After we normalize the test data set (somehow, see Q1 for answer), similar to Question 1, which model do we use on the test data. I know we will use the model that uses the chosen lambda value (of 0.02), but there will be 5 models from the train/CV hyper tuning process. When I say “model” I mean a model with different weights that were learned on each of the 5 training data sets for a lambda of 0.02. A guess: Maybe we use the lambda (plus other parameters) to learn the weights on the test data itself and then use those weights along with the correct hyper parameters to be used in the .predict(test_data_here) on the test data? Or is there some other way? Also, what happens if your separate test set is just one row, ie, one case with the appropriate inputs, using that to learn weights wouldn’t make any sense.

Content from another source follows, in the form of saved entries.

-- ==== Sys2Proof/Machine/Vesper.lean ====
section
/-! DEFINITION. Vesper.lean: the sequence unit: slots, ownership, watch entries, commits and notify registers (R147 to R165), and
the notify and sequence instructions (R358 to R362). -/
namespace Sys2Proof.Machine

/-! ### Slots and ranges (R147 to R150) -/

/-- Who asks Vesper: a context, by its partition, tag and fabric name, or system software, which acts as the owner (R152). -/
structure Party where
  system : Bool
  part : Nat
  tag : Nat
  name : Nat
  deriving DecidableEq, Repr

def Ctx.party (x : Ctx) : Party := ⟨false, x.part, x.ptag, x.fname 0⟩

/-- Word w of slot n. -/
def State.slotWord (s : State) (n w : Nat) : Nat := (SMap.get 0 s.vesper (512 * n + w)).toNat

def State.setSlot (s : State) (n w v : Nat) : State := { s with vesper := SMap.set 0 s.vesper (512 * n + w) (word v) }

/-- Bits [hi:lo] of SSTAT. -/
def State.sstat (s : State) (n hi lo : Nat) : Nat := bits (s.slotWord n 0) hi lo

def State.setSstat (s : State) (n hi lo v : Nat) : State := s.setSlot n 0 (setBits (s.slotWord n 0) hi lo v)

/-- A partition's range of slots, of which there are 16,384. -/
def State.slotRange (s : State) (part : Nat) : List Nat :=
  let b := s.hubGet 0x081 part
  (List.range (Nat.min (s.hubGet 0x082 part) (16384 - b))).map (b + ·)

def State.inSlots (s : State) (part n : Nat) : Bool :=
  decide (s.hubGet 0x081 part ≤ n) && decide (n < s.hubGet 0x081 part + s.hubGet 0x082 part)

def State.inNotify (s : State) (part r : Nat) : Bool :=
  decide (s.hubGet 0x083 part ≤ r) && decide (r < s.hubGet 0x083 part + s.hubGet 0x084 part)

/-- Every word of a slot becomes zero. -/
def State.clearSlot (s : State) (n : Nat) : State :=
  { s with vesper := s.vesper.filter fun (k, _) => k / 512 != n }

/-- The lowest-numbered free slot of a partition's range. -/
def State.freeSlot (s : State) (part : Nat) : Option Nat := (s.slotRange part).find? fun n => s.sstat n 1 0 == 0

/-- The owner partition of slot n: the one whose range holds it. DESIGN CHOICE: the spec does not say which it is when ranges were
rewritten while the slot was open, this one or the one whose tag OWNPART holds (log 45). Unsafe. -/
def State.slotPart (s : State) (n : Nat) : Nat := ((List.range 16).find? fun p => s.inSlots p n).getD 16

/-- The token count of the draft buffer shrinks to k. -/
def State.cutDrafts (s : State) (n k : Nat) : State :=
  let t := if k < s.sstat n 12 9 then s.setSlot n 385 (s.slotWord n 385 ||| 1) else s
  t.setSstat n 12 9 k
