/-- COLLECTIVE_BEGIN: queue, INDEX. The count of a group's collectives goes on by group and rank when firmware writes the group's entry
anew, and a rank whose completion target is already saved is not suspended by it: R168 and R178 leave both open (log 46). -/
def execCollectiveBegin (s : State) : Host.Outcome State Fault Refusal :=
  let q := s.arg 0
  .next <| s.inTurn .collectiveBegin fun s => match s.begin? 2 with
    | some (e, t) =>
      let a := pktWord e.image 0
      let read := if a % 128 = 0 then t.matinsRead (t.qpart q) a 128 else .fail 6 t
      match read with
      | .wait k => s.waitOr k .collectiveBegin s.args
      | .fail _ u => u.completePacket q e.index
      | .ok b u => match (u.rankLines b).find? fun l => u.lineState 2 0 l != .serves with
        | some l => s.waitOr (l + 1) .collectiveBegin s.args
        | none => match ((u.rankLines b).foldl State.recall u).colCheck q b with
        | none => s.later .collectiveBegin s.args
        | some k =>
          let u := k.next
          let g := colGroup b
          let rank := k.rank.getD 0
          let key := rankKey g rank
          let inst := SMap.get 0 u.colseq key + 1
          let n := u.nextId
          let old := u.matched g inst
          let suspended := (old.flatMap fun (_, (d : Coll)) => d.suspended).eraseDups
          let blocks := old.foldl (fun m (_, (d : Coll)) => SMap.insert m d.rank d.block) []
          let since := old.foldl (fun m (_, (d : Coll)) => if d.suspended.isEmpty then m else d.since) u.clock.toNat
          let fresh : Coll :=
            { queue := q, index := e.index, group := g, rank := rank, nranks := groupRanks (u.group g), inst := inst, block := b
              blocks := if k.code = 6 then blocks else SMap.insert blocks rank b, experts := k.experts
              alg := 0, step := 0, left := false, sent := 0, inbox := none, parts := [], staged := [], got := []
              suspended := suspended, since := since, slots := [], want := [], idle := 0, halt := 0, code := 0, done := false }
          let u : State := { u with nextId := n + 1, free := u.free + 1 }
          if k.rank.isNone then ((u.putColl n { fresh with inst := 0, code := k.code }).post .collectiveComplete [n]).advance q
          else
            let u : State := { u with colseq := SMap.set 0 u.colseq key inst }
            let was := SMap.find? u.colfail (2 ^ 64 * g + inst)
            let u := u.putColl n { fresh with alg := if k.code = 6 then 0 else u.colAlg fresh }
            (match was with
            | some c => u.failGroup fresh c
            | none =>
              if k.code ≠ 0 then u.failGroup fresh k.code
              else
                let u := ((u.takeSlots n).joinColl n rank b).startSteps n old
                let u := old.foldl (fun (t : State) (d : Nat × Coll) => t.startSchedule d.1) u
                if suspended.isEmpty then u else u.post .suspensionSlotRelease [n, since]).advance q
    | none => s

/-! ### Steps (R172, R178, R181, R184, R492) -/

/-- The records that a rank of COMBINE returns: their number in 8 bytes, then they, experts and records ascending. -/
def State.combineInput (s : State) (part b : Nat) (experts : List Nat) : Answer :=
  let r : Answer × Nat := experts.foldl (fun (r, m) j => match r with
    | .ok v t => match t.matinsRead part (colAux3 b + 4 * j) 4 with
      | .ok cnt u => match u.matinsRange part (colSrc b + j * colCap b * colRecord b) (cnt * colRecord b) with
        | .ok x w => (.ok (v + x * 2 ^ (8 * (8 + m * colRecord b))) w, m + cnt)
        | k => (k, m)
      | k => (k, m)
    | k => (k, m)) (.ok 0 s, 0)
  match r with
  | (.ok v t, m) => .ok (v + m) t
  | (k, _) => k

/-- Reads a chunk of a local rank's input at an offset: the bytes read and their number. -/
def State.chunk (s : State) (d : Coll) (off left : Nat) : Nat × Answer :=
  let part := s.qpart d.queue
  let b := d.block
  let len := Nat.min left (16 * (1 + Config.freeNat s.free % 4096))
  if colOp b = 6 then
    match s.combineInput part b (localExperts d.experts d.rank) with
    | .ok v u => (8 + v % 2 ^ 64 * colRecord b, .ok v u)
    | k => (0, k)
  else if colOp b = 5 ∧ off < 8 * colCount b then
    let m := Nat.min len (8 * colCount b - off)
    (m, s.matinsRange part (colAux b 0 + off) m)
  else
    let o := if colOp b = 5 then off - 8 * colCount b else off
    (len, s.matinsRange part (colSrc b + o) len)

/-- Stages bytes of rank k at collective n. -/
def State.stage (s : State) (n : Nat) (c : Coll) (k len v : Nat) : State :=
  let off := SMap.get 0 c.got k
  (s.putReady n { c with
    staged := writeMem c.staged (2 ^ 48 * k + off) len v
    got := SMap.set 0 c.got k (off + len) }).startSchedule n

/-- Whether a flit of collective n may leave for rank i of another package now: none when the path is down and it meets a lost peer
(R493); else whether a suspension or a slot of its port holds it back, with the state in which it is held. -/
def State.mayLeave (s : State) (n : Nat) (c : Coll) (i : Nat) : Option (Bool × State) :=
  match s.chosenLink (s.rankPkg c i) 4 with
  | some l =>
    if !c.suspended.isEmpty then some (false, s)
    else if !s.linkUp l then none
    else if c.slots.contains l then some (true, s)
    else some (false, if c.want.contains l then s else (s.putColl n { c with want := l :: c.want }).post .linkSlotGrant [n, l])
  | none => none

/-- Data of a flit (R491). -/
def flitBytes : Nat := 256

/-- What is staged of the own input goes, from an offset on, to rank i of another package: one flit at a time, and then the event goes to
the end of the agenda, so that a port serves its collectives in turn (R492). -/
def State.sendStep (s : State) (n : Nat) (c : Coll) (i off : Nat) : State :=
  let again (t : State) (off : Nat) : State := t.later .collectiveStep [n, c.nranks + i, off]
  match s.mayLeave n c i with
  | none => s.failGroup c 5
  | some (false, t) => again t off
  | some (true, t) =>
    let m := Nat.min (SMap.get 0 c.got c.rank) (off + flitBytes)
    let t := if off < m then t.putReady n { c with got := SMap.set 0 c.got (c.nranks + i) m } else t
    if (c.total c.rank).getD 0 ≤ m then t else again t m

/-- Step t of collective n's expansion, of which some bytes of its chunk have left: a rank of the package gets the chunk whole, another
package's flit by flit. A suspension stops what has not left whole, and the step begins again from its staged inputs (R178). -/
def State.chunkStep (s : State) (n : Nat) (c : Coll) (t : Nat) : State :=
  let again (u : State) : State := u.later .collectiveStep s.args
  if c.step ≠ t ∨ c.left = true ∨ c.parts.isEmpty = true then s
  else match colSend c.alg c.nranks c.rank t with
  | none => s
  | some (i, js) =>
    if !c.suspended.isEmpty then again (s.setColl n { c with sent := 0 })
    else match (s.mates c).find? fun (_, (d : Coll)) => d.rank == i with
    | some (m, d) =>
      if d.parts.isEmpty ∨ d.step ≠ t then again s
      else ((s.setColl n { c with left := true }).receive m d (c.contributions js)).closeStep n
    | none => match s.mayLeave n c i with
      | none => s.failGroup c 5
      | some (false, u) => again u
      | some (true, u) =>
        let k := c.sent + flitBytes
        if js.foldl (fun a j => a + (c.nth j).2) 0 ≤ k then (u.setColl n { c with left := true }).closeStep n
        else again (u.setColl n { c with sent := k })

/-- A step that brings a chunk of rank d of this package, at an offset, to collective n. -/
def State.localStep (s : State) (n : Nat) (c d : Coll) (off : Nat) : State :=
  if !c.suspended.isEmpty then s.later .collectiveStep s.args
  else match c.total d.rank with
    | none => s
    | some total =>
      if total ≤ off then (s.putReady n c).startSchedule n
      else
        let r := s.chunk d off (total - off)
        match r.2 with
        | .fail e u => u.failGroup c e
        | .wait _ => s.later .collectiveStep s.args
        | .ok v u => (({ u with free := u.free + 1 } : State).stage n c d.rank r.1 v).post .collectiveStep [n, d.rank, off + r.1]

/-- The contributions that a chunk of another package carries: rank, Nth and bytes of each, from operand 7 on. -/
def carried : List Nat → List (Nat × Nat × Nat)
  | k :: j :: v :: as => (k, j, v) :: carried as
  | _ => []

/-- Data of rank k of another package for collective n, whose block it has learnt: bytes of its input; or the chunk of a step of the
expansion, which waits until the step is reached, and none when it only joins. -/
def State.foreignStep (s : State) (n : Nat) (c : Coll) (k t : Nat) : State :=
  if c.code ≠ 0 then s
  else if c.alg = 0 then (if SMap.get 0 c.got k = t then s.stage n c k (s.arg 4) (s.arg 5) else s)
  else
    let vs := carried (s.args.drop 7)
    if vs.isEmpty ∨ t < c.step then s
    else if c.parts.isEmpty ∨ c.step < t then s.later .collectiveStep s.args
    else if colFrom c.alg c.nranks c.rank t = some k ∧ c.inbox.isNone then s.receive n c vs
    else s

/-- COLLECTIVE_STEP: collective; rank whose data come and their offset or step, or NRANKS plus the rank to which the own input goes and
its offset, or, of an expansion, NRANKS plus the step that sends; for a rank of another package also its block, and the bytes and the
data of a chunk, or 0; the code with which that rank has failed, or 0; and the contributions of a step's chunk. -/
def execCollectiveStep (s : State) : Host.Outcome State Fault Refusal :=
  let n := s.arg 0
  let k := s.arg 1
  let off := s.arg 2
  .next (match SMap.find? s.colls n with
    | none => s
    | some c =>
      if c.code ≠ 0 ∨ c.done = true then s
      else if c.nranks ≤ k then
        if c.alg ≠ 0 then s.chunkStep n c (k - c.nranks)
        else if SMap.get 0 c.got k = off ∧ (s.outRanks c).contains (k - c.nranks) = true then s.sendStep n c (k - c.nranks) off
        else s
      else match (s.mates c).find? fun (_, (d : Coll)) => d.rank == k with
        | some (_, d) => if SMap.get 0 c.got k = off ∧ (c.alg = 0 ∨ k = c.rank) then s.localStep n c d off else s
        | none =>
          let p := s.rankPkg c k
          if p = s.pkg ∨ SMap.get false s.dead p = true then s
          else if s.arg 6 ≠ 0 then (if errorCode (s.arg 6) then s.failGroup c (s.arg 6) else s)
          else
            let t := (s.mates c).foldl (fun (t : State) (d : Nat × Coll) => t.startSchedule d.1) (s.joinColl n k (s.arg 3 % 2 ^ 1024))
            match SMap.find? t.colls n with
            | some d => t.foreignStep n d k off
            | none => t)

Another way to ask this question: Can we use a previously found model (from the train/cv data) and it’s learned weights (and just skip to the .predict part), or do we need to use the same parameters (lambda etc) and find new weights on the test data (hoping that our test data is more than one data point)?
Question 3: What does the code look like and is there anything beyond using .predict and finding the error on the test data?
Let’s say we have chosen a way to normalize the test data, and a way to choose which learned weights/model to use on the test data. Then how do we actually move from there? I’m assuming it looks something like this pseudo-code?
→ Load separate/unseen test data
→ Normalize data somehow (Question 1)
→ model.fit(X_test?,y_test?) # May not be necessary if you choose a model from the train/cv step (Q2 related)
→ model[model_number_here].predict(test_data_here) (Q2 related)
→ calculate error on test data
Hopefully these questions make sense. I can move this to a separate topic too if needed. Thanks!